Dataset entries:

/-! ### Descriptors (R445) -/

def effPairRead (d : HostDesc) (s : State) : State :=
  let b := if d8 d 16 = 0 then pairBytes s else slice s.pair.lastBugle 0 64 ++ slice s.pair.lastBeat 0 64
  if 1 < d8 d 16 then finPair d stRANGE 0 s else finPair d stOK 0 (toHost (dAddr d) b s)

def effPairMode (d : HostDesc) (s : State) : State :=
  if 1 < d8 d 16 then finPair d stRANGE 0 s
  else if d8 d 16 = 1 then
    if s.pair.mode then finPair d stOK 0 s
    else { s with pair := { s.pair with modeReq := s.pair.modeReq ++ [(d, s.sched.mfn)], grant := {} } }
  else if s.pair.pseen then finPair d stREFUSED 0 s
  else
    let s1 := if s.pair.mode then changeRole rSOLO 0 s else s
    finPair d stOK 0 { poolEnd 6 (poolEnd 7 s1) with pair := { s1.pair with mode := false } }

def effPairRekey (d : HostDesc) (s : State) : State :=
  let s1 := freshNonce s
  if !s.sec.drbgOk then finPair d stNOT_READY 0 s
  else { s1 with pair := { s1.pair with rekeyReq := s1.pair.rekeyReq ++ [(d, s.sched.mfn)] } }

def effPairResync (d : HostDesc) (s : State) : State :=
  if s.pair.role = rSTANDBY then finPair d stOK 0 (enterCopying s) else finPair d stNOT_READY 0 s

def effPairSwapreq (d : HostDesc) (s : State) : State :=
  { s with pair := { s.pair with swapReq := s.pair.swapReq ++ [(d, s.sched.mfn)], swapAsked := true } }

def execPairRead (d : HostDesc) (s : State) : Host.Outcome State Fault Refusal := .next (arrive effPairRead d s)
def execPairMode (d : HostDesc) (s : State) : Host.Outcome State Fault Refusal := .next (arrive effPairMode d s)
def execPairRekey (d : HostDesc) (s : State) : Host.Outcome State Fault Refusal := .next (arrive effPairRekey d s)
def execPairResync (d : HostDesc) (s : State) : Host.Outcome State Fault Refusal := .next (arrive effPairResync d s)
def execPairSwapreq (d : HostDesc) (s : State) : Host.Outcome State Fault Refusal := .next (arrive effPairSwapreq d s)

def execPairModeTimeout (s : State) : Host.Outcome State Fault Refusal :=
  let out := waited 10000 s
  .next (finAll (s.pair.modeReq.filter out) stTIMEOUT { s with pair := { s.pair with modeReq := s.pair.modeReq.filter fun p => !out p } })

def execPairRekeyTimeout (s : State) : Host.Outcome State Fault Refusal :=
  let out := waited 1000 s
  let left := s.pair.rekeyReq.filter fun p => !out p
  .next (if left.length = s.pair.rekeyReq.length then s
    else
      let old := { s with pair := { s.pair with rekeyReq := left } }
      finAll (s.pair.rekeyReq.filter out) stTIMEOUT (if left.isEmpty then
        { old with pair := { old.pair with nextKeys := none, fcnt2 := [], sendNext := false, newLanes := 0 } } else old))

def execPairSwapreqTimeout (s : State) : Host.Outcome State Fault Refusal :=
  let out := waited 10000 s
  let left := s.pair.swapReq.filter fun p => !out p
  .next (finAll (s.pair.swapReq.filter out) stTIMEOUT
    { s with pair := { s.pair with swapReq := left, swapAsked := s.pair.swapAsked && !left.isEmpty } })

end Sys2Proof.Machine
end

▶ _Problem to solve_: Copy out the range of lines above starting at the line with "if s.pair.mode then finPair d stOK 0 s" and ending at the line with "if !s.sec.drbgOk then", exactly and including both.

▶ _Exercise result_:
    if s.pair.mode then finPair d stOK 0 s
    else { s with pair := { s.pair with modeReq := s.pair.modeReq ++ [(d, s.sched.mfn)], grant := {} } }
  else if s.pair.pseen then finPair d stREFUSED 0 s
  else
    let s1 := if s.pair.mode then changeRole rSOLO 0 s else s
    finPair d stOK 0 { poolEnd 6 (poolEnd 7 s1) with pair := { s1.pair with mode := false } }

def effPairRekey (d : HostDesc) (s : State) : State :=
  let s1 := freshNonce s
  if !s.sec.drbgOk then finPair d stNOT_READY 0 s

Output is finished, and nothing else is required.